4) Put the DRIVE wheel of the belt sander through the other end of the abrasive belt (Note: the inner abrasive side of the belt will be contacting the drive wheel so it is best to use a sander with a rubber drive wheel)
5) Pull the sander toward you to taught (reduce slack) the belt.
6) Pull the trigger on the sander slowly and work it over the length of the tubing.
7) Be careful and learn the movement of this rig. After a little practice you should be able to do a pretty good job.

We use a modified version of a sander with release/reconnect belts to to touch-up and process handrails on site. Works really well.

All this being said if the handrail is straight with no bends or welds on it yet. Chuck it in a lathe (couple hundred RPM) Then use the belt sander on it with the two set to rotate in opposite directions. Work your way down the length.

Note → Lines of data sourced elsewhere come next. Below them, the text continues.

-- ==== Sys2Proof/Tests/Slice0.lean ====
section
/-! SUPPORT. The model's own tests: a term that each check of well-formedness refuses; for every statement of the obligations
with hypotheses, states and operands that meet them, clause by clause, at boundary values; and single steps whose results are
those of the spec's tables. -/

namespace Sys2Proof.Tests

open Sys2Proof.Machine Sys2Proof.Machine.Chip

set_option Elab.async false

/-! ### Small states -/

/-- The module after reset with some fields set. -/
def having (l : List (Field × Nat)) : Chip := State.reset.chip.sets l

/-- The control die runs and the module has its instances. -/
def sound (c : Chip) : Bool :=
  !c.pwr.dieReset && c.rgn.length == 2 && c.cl.length == 4 && c.meas.length == 4 && c.pos.length == 2 && c.cle.length == 4
    && c.slice.length == 16 && c.isl.length == 12 && c.hart.length == 4 && c.can.length == 4

/-- A sound module has the shape that the statements ask for. -/
theorem sound_shaped {c : Chip} (h : sound c = true) : c.pwr.dieReset = false ∧ c.Shaped := by
  simp only [sound, Bool.and_eq_true, Bool.not_eq_true', beq_iff_eq] at h
  obtain ⟨⟨⟨⟨⟨⟨⟨⟨⟨h0, h1⟩, h2⟩, h3⟩, h4⟩, h5⟩, h6⟩, h7⟩, h8⟩, h9⟩ := h
  exact ⟨h0, h1, h2, h3, h4, h5, h6, h7, h8, h9⟩

/-- A sound module that meets a condition. -/
def met (c : Chip) (p : Chip → Bool) : Bool := sound c && p c

/-- Both regions run. -/
def running (c : Chip) : Chip := { c with rgn := [{ inReset := false, up := true }, { inReset := false, up := true }] }

/-- The topology in force. -/
def withTopo (l : List Topo) (c : Chip) : Chip := { c with img := { c.img with topo := l } }

/-- Cluster 0 of a type, on slice 0, with converter 0, comparator 0, sigma-delta input 0 and position channel 0. -/
def typed (t : Nat) (c : Chip) : Chip :=
  withTopo [{ type := t, slices := 1, sar := 1, cmp := 1, sd := 1, position := 0 }] c

/-- The fields set in a module. -/
def also (l : List (Field × Nat)) (c : Chip) : Chip := c.sets l

/-! ### Well-formedness -/

/-- A frame of classical CAN whose data does not match its length code. -/
def badFrame : CanFrame := ⟨0, false, false, false, false, false, 2, []⟩

/-- An acyclic data frame with one byte more than R629 allows. -/
def badMsg : AcyclicFrame := ⟨.data, 0, 1, 0, 0, List.replicate 1009 0⟩

theorem test_ill_formed :
    ([.frameReceive 0 badFrame 0, .idRecordLoad 0 (some []), .dieSensorSample [], .read 0 3 [], .write 0 [0],
      .hpCsNRise (.whole 0 [0]), .acyclicFrameRx false badMsg true, .copyFrameRx 0 (List.replicate 1025 0) true true] : List Instr).all
      (fun i => !i.wf) = true := by decide +kernel

/-- Which stop an outcome is. -/
def stops : Host.Outcome State Fault Refusal → Bool
  | .fault .illFormed => true
  | _ => false

theorem test_ill_formed_stops :
    (stops (exec (.write 0 [0]) State.reset) && !stops (exec .pllLock State.reset)) = true := by decide +kernel

theorem test_well_formed :
    ([.frameReceive 0 { badFrame with data := [1, 2] } 0, .read 0 2 [], .write 0 [0, 1], .unitReset .ring] : List Instr).all
      Instr.wf = true := by decide +kernel

/-! ### Witnesses: queue, bus, power -/

theorem test_reset_sound : sound State.reset.chip = true := by decide +kernel

theorem test_met_queue :
    ({ State.reset with pending := [.pllLock] }.queueWf && State.reset.queueWf && State.reset.pending.isEmpty
      && State.reset.chip.wf && State.reset.chip.bus.posted.isEmpty && !Instr.wf (.write 0 [])) = true := by decide +kernel

theorem test_met_levels :
    State.reset.chip.irq.prev = State.reset.chip.levels ∧ State.reset.chip.irq.lines = 0 := by decide +kernel

/-- WriteFieldByAccess: a field of each access type, with a value inside its width. -/
theorem test_met_access :
    (met State.reset.chip fun c => Reg.PORCH_CFG_skip.acc == .rw && (Reg.SEQ_STAT_state 0).acc == .ro && c.get Reg.CHM_FLAGS_rec_bad < 2) = true := by
  decide +kernel

theorem test_met_register_write :
    (met (running State.reset.chip) (fun c => c.coreRuns 0 && c.coreRuns 2 && c.bus.posted.isEmpty && c.bus.landed.isEmpty && c.quiet 3
        && c.get Reg.CHM_FLAGS_rec_bad < 2)
      && met ((running State.reset.chip).set (Reg.SEQ_STAT_state 3) 2) (fun c => c.coreRuns 0 && !c.quiet 3)
      && met { running State.reset.chip with bus := { resets := [.pos 1] } } (fun c =>
        c.coreRuns 0 && c.bus.resets.contains (.pos 1))) = true := by decide +kernel

theorem test_met_unit_reset :
    (met (running State.reset.chip) (fun c => c.takes (unitCtl .ring) && c.rwlOpen (unitCtl .ring)
        && c.takes (unitCtl (.isl 11)) && c.rwlOpen (unitCtl (.isl 11)))
      && met (typed 1 (running (having [(Reg.SEQ_STAT_state 0, 2)]))) (fun c => c.takes (unitCtl (.cle 0))
        && !c.rwlOpen (unitCtl (.cle 0)) && c.takes (unitCtl (.isl 0)) && !c.rwlOpen (unitCtl (.isl 0)))
      && met { State.reset.chip with bus := { resets := [.pos 1] } } (fun c => c.bus.resets.contains (.pos 1) && c.bus.held == [])
      && met { State.reset.chip with bus := { resets := [.pos 1], held := [⟨.hart 0, 0x4130011C, 4, 5, 0⟩] } } (fun c =>
        c.bus.resets == [.pos 1] && c.bus.landed == [] && c.bus.held.length == 1 && c.bus.held.all fun p => p.addr == 0x4130011C))
      = true := by decide +kernel

theorem test_met_readback : (met (running State.reset.chip) fun c => !(c.region 1).inReset) = true := by decide +kernel

theorem test_met_fence : (met (running State.reset.chip) fun c => c.coreRuns 3 || c.coreRuns 2) = true := by decide +kernel

theorem test_met_flag_release :
    (met State.reset.chip (fun c => !c.reqRuns (.hart 0) && c.reqRuns .host && c.bus.posted == [] && c.bus.held == []
        && c.bufOwner 1023 == 0)
      && met ((running State.reset.chip).flagPut 1023 1) (fun c => c.reqRuns (.hart 0) && c.bufOwner 1023 == 1)) = true := by
  decide +kernel

/-- A waiting log entry. -/
def someEntry : LogEntry := (State.reset.chip.note 0x0E10 0 0).log.queue.headD default

theorem test_met_log_write :
    (met { having [(Reg.CHM_STAT_t_die_ok, 1), (Reg.CHM_T_DIE_t_die, 0x41A00000)] with log := { queue := [someEntry] } }
        (fun c => c.writeTempOk .log && c.log.queue.length == 1 && c.chm.writes.isEmpty)
      && met { State.reset.chip with log := { queue := [someEntry] } } (fun c => !c.writeTempOk .log)) = true := by
  decide +kernel

theorem test_met_brown_out :
    (met (having [(Reg.PWR_STAT_vcore_good, 1), (Reg.PWR_STAT_vio_good, 1)]) (fun c => c.pwr.state == .run
        && c.pwr.sleep == .none && c.on Reg.PWR_STAT_vcore_good && c.on Reg.PWR_STAT_vio_good)
      && met { State.reset.chip with pwr := { state := .watch } } (fun c => c.pwr.state != .run)) = true := by
  decide +kernel

theorem test_met_rail_warn :
    (met State.reset.chip fun c => !c.on Reg.PWR_STAT_vcore_warn && !c.on Reg.PWR_STAT_vio_warn
      && !c.on Reg.PWR_STAT_vdda_warn && !c.on Reg.PWR_STAT_xfmr_low) = true := by decide +kernel

theorem test_met_power_on :
    (let c := { State.reset.chip with pwr := { dieReset := true, railsUp := false } }
     c.pwr.dieReset && c.pwr.state == .run && c.pwr.sleep == .none && !c.pwr.railsUp && !c.pwmG.fltLow && !c.hw.sleepPin)
      = true := by decide +kernel

theorem test_met_sleep :
    (met (having [(Reg.SEQ_STAT_state 0, 2)]) (fun c => c.sleepBits 0xD0E50001 == 1)
      && met State.reset.chip (fun c => c.sleepBits 0xD0E50001 == 0)
      && met { State.reset.chip with pwr := { xferRun := [(0x41A00804, 1)] } } (fun c =>
        c.pwr.xferRun.length == 1 && c.pwr.sleep == .none && c.pwr.state != .dormant && c.pwr.state != .off && c.pwr.xferRun.all fun p => p.1 != 0x41A00818)
      && met { State.reset.chip with pwr := { sleep := .queued true, xferRun := [(0x41A00818, 0xD0E50001)] } } (fun c =>
        (c.pwr.xferRun.find? fun p => p.1 = 0x41A00818).isSome && c.pwr.state == .run)
      && met { State.reset.chip with pwr := { state := .dormant } } (fun c => c.pwr.state == .dormant)
      && met { State.reset.chip with pwr := { sleep := .waiting false } } (fun c => c.pwr.sleep == .waiting false)) = true := by
  decide +kernel

theorem test_met_wake_slots :
    (met State.reset.chip (fun c => !c.slotOn 15)
      && met { State.reset.chip with pwr := { acting := [(0x41A00808, 0xFFFF)], state := .dormant } } (fun c =>
        c.slotOn 0 && c.slotOn 4 && !c.slotOn 5)
      && met { State.reset.chip with pwr := { acting := [(0x41A00808, 0xFFFF)], sleep := .queued false } } (fun c =>
        c.slotOn 14 && c.pwr.state == .run)) = true := by decide +kernel

theorem test_met_clock_monitors :
    (met (running State.reset.chip) (fun c => c.pwr.locked && !(c.region 1).inReset && !c.pairWaits 1)
      && met State.reset.chip (fun c => (c.region 0).inReset)) = true := by decide +kernel

theorem test_met_reference_loss :
    (met State.reset.chip (fun c => !c.on Reg.CLK_STAT_on_backup)
      && met (having [(Reg.CLK_STAT_on_backup, 1)]) (fun c => c.on Reg.CLK_STAT_on_backup)) = true := by decide +kernel

theorem test_met_gate_and_wfi :
    (met (running (having [(Reg.CLK_RGN_CTL_stop_en_b, 1)])) (fun c => c.stopCond 1 && !(c.region 1).inReset && !c.stopCond 0)
      && met (running State.reset.chip).settle (fun c => c.irq.prev == c.levels && !c.line (c.hartOf 3))
      && met ((running (having [(Reg.IRQ_C_PRIV_pend 0, 1), (Reg.IRQ_C_PRIV_en 0, 1)])).settle) (fun c =>
        c.irq.prev == c.levels && c.line (c.hartOf 0) && c.coreRuns 0)
      && met State.reset.chip (fun c => !c.coreRuns 0)) = true := by decide +kernel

We use this method for 20 foot lengths of Schedule 40 2" pipe with no problems.

Cliff Kusch
electropolishing shop - North Vancouver, British Columbia, Canada


May 20, 2010

Q. Would the same process for sanding the flat surface above work for an unfinished aluminum angle? I have brushed aluminum and would like to match that finish. thanks!

Clarinda Bisceglia
- San Mateo, California


January 12, 2011

Q. How can a uniform look of #4 brushed finish be achieved while applying the finish over stainless steel gauge sheet and stainless steel plate. Is there a reason why the finishes shouldn't look the same? How can finish roughness be controlled?

George Hauner
architect - NYC, New York


January 30, 2013

Q. I am looking at various brushing processes on a stainless product and the question keeps being asked "how much material is removed during the brushing process?" Is there a formula to calculate this or some rule of thumb (i.e., brush time x pressure)? Thanks.

Brian Chisholm
- Port Huron, Michigan
  ^- Privately contact this inquirer -^


February 14, 2013

A. If you got a reply from me privately ignore this. I cannot answer your question without knowing more about what you are trying to accomplish. Also all mechanical systems have different materials of construction to affect surface finishes, plus there is the factor of applying pressure to the transfer media to the part or vice versa.

AF Kenton
Nova Finishing Sytems Inc. - Hatboro, Pennsylvania


April 19, 2013

Q. Working on a stainless steel box 14 gauge (.090). It's 19' X 16" x 12" with 3 doors. TIG welding very low heat works great -- but how do you keep this stuff from a heat stain (weld) and warping? And then how to replace or redo the brush finish? Thanks for any help.

Jerry Snow
- Beaumont, California, USA
  ^- Privately contact this inquirer -^


April 22, 2013

A. Sounds like you are going to have to use a hand held wheel system to remove the discoloration. Maybe try a wire brush wheel. Try the alum composition brushes first Maybe a coarse non-woven wheel can also achieve the results. Hopefully you can achieve the results you are looking for in one step.